▼▼▼

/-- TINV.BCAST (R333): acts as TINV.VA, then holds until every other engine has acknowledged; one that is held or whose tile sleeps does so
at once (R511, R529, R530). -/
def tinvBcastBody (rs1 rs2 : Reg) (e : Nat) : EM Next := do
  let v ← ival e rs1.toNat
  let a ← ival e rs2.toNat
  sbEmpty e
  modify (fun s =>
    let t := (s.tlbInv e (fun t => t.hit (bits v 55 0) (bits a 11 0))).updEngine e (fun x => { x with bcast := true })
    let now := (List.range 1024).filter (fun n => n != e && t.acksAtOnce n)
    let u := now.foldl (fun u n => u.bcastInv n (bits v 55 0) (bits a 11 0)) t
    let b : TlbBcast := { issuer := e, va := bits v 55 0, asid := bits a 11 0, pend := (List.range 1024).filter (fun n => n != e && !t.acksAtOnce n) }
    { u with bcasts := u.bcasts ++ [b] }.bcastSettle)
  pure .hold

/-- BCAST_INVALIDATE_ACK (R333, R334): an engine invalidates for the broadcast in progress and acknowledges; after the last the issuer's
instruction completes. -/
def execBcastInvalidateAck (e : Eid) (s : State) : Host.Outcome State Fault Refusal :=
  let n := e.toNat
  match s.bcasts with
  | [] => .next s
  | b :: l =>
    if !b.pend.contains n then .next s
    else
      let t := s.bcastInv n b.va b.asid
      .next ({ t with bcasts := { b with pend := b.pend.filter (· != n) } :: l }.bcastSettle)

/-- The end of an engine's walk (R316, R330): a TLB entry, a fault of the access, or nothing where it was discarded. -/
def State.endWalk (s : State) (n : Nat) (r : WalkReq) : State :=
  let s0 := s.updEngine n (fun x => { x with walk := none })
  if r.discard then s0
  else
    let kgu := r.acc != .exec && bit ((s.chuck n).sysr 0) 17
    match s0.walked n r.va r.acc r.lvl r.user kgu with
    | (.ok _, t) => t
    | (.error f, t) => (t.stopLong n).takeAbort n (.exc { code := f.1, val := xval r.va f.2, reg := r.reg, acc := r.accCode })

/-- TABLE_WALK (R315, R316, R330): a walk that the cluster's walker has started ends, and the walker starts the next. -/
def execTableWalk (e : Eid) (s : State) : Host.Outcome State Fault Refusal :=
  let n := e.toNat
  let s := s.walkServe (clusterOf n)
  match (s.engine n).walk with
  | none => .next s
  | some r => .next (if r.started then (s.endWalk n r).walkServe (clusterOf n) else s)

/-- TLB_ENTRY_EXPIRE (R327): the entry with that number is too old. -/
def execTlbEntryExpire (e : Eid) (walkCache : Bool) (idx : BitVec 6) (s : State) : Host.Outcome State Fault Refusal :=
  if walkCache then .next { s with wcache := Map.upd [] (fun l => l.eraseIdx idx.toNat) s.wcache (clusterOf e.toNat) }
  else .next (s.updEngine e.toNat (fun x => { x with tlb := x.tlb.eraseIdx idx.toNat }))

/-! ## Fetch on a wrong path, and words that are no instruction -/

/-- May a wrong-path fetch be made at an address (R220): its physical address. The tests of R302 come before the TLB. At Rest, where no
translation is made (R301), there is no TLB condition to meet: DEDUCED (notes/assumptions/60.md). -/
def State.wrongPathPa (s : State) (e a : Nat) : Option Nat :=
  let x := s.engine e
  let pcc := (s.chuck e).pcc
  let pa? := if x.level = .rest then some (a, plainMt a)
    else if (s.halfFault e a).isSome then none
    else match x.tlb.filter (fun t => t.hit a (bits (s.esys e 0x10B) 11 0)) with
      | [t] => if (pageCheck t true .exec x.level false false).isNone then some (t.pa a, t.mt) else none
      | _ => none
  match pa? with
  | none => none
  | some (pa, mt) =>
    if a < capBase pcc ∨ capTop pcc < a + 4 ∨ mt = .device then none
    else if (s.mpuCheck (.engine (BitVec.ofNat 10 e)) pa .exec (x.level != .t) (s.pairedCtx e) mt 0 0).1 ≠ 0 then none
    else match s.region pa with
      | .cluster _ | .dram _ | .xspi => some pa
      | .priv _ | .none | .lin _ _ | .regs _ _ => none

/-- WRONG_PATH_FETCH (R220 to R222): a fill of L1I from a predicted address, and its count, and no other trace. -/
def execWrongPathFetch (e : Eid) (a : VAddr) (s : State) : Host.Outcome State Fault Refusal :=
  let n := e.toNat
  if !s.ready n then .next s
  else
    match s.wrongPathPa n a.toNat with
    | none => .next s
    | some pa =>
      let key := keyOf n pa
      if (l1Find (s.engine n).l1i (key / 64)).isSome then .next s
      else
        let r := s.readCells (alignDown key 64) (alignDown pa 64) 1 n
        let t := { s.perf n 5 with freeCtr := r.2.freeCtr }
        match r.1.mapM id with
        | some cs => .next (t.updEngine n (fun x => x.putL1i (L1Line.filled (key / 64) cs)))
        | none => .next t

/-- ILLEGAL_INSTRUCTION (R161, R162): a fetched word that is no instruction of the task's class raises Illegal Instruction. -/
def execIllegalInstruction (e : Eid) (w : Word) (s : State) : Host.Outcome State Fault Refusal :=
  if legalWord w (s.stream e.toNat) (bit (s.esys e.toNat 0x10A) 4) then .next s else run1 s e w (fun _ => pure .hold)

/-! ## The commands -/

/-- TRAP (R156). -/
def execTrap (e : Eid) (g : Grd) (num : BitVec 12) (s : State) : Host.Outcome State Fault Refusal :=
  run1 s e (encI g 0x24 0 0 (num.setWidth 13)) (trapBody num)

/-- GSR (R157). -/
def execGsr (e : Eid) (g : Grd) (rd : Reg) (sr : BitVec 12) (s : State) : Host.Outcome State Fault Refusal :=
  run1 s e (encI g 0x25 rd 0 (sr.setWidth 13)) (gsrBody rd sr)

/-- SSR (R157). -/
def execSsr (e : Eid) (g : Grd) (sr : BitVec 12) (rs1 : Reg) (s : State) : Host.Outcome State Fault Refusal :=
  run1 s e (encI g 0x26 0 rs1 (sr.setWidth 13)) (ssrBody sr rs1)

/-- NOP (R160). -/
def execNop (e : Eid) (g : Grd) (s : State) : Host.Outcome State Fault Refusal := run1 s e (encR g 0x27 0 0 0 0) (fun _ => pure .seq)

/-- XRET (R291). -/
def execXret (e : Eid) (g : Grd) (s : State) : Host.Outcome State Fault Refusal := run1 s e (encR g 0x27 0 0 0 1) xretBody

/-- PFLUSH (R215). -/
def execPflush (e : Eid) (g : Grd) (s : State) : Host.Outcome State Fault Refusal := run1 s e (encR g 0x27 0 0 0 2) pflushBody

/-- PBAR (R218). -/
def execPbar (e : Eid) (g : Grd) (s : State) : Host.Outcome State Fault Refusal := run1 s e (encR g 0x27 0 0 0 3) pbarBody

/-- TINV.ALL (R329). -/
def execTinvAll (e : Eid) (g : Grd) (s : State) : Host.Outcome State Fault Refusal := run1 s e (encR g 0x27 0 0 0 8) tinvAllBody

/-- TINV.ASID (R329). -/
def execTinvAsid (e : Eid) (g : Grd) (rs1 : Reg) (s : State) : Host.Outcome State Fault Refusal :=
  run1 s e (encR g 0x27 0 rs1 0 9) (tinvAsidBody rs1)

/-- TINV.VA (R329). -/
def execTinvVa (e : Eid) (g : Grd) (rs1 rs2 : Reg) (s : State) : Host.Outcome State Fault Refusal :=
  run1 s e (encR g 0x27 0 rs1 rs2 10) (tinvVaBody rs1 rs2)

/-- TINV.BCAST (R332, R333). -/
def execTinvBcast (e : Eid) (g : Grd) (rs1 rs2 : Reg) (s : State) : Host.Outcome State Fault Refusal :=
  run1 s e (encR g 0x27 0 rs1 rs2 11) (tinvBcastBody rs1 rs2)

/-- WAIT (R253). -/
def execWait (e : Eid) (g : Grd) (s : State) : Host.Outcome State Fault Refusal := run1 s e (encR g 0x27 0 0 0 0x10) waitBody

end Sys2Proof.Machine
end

▲▲▲

Assignment
Copy every line from the records that holds the string "walkServe".

Answer section
  let s := s.walkServe (clusterOf n)
  | some r => .next (if r.started then (s.endWalk n r).walkServe (clusterOf n) else s)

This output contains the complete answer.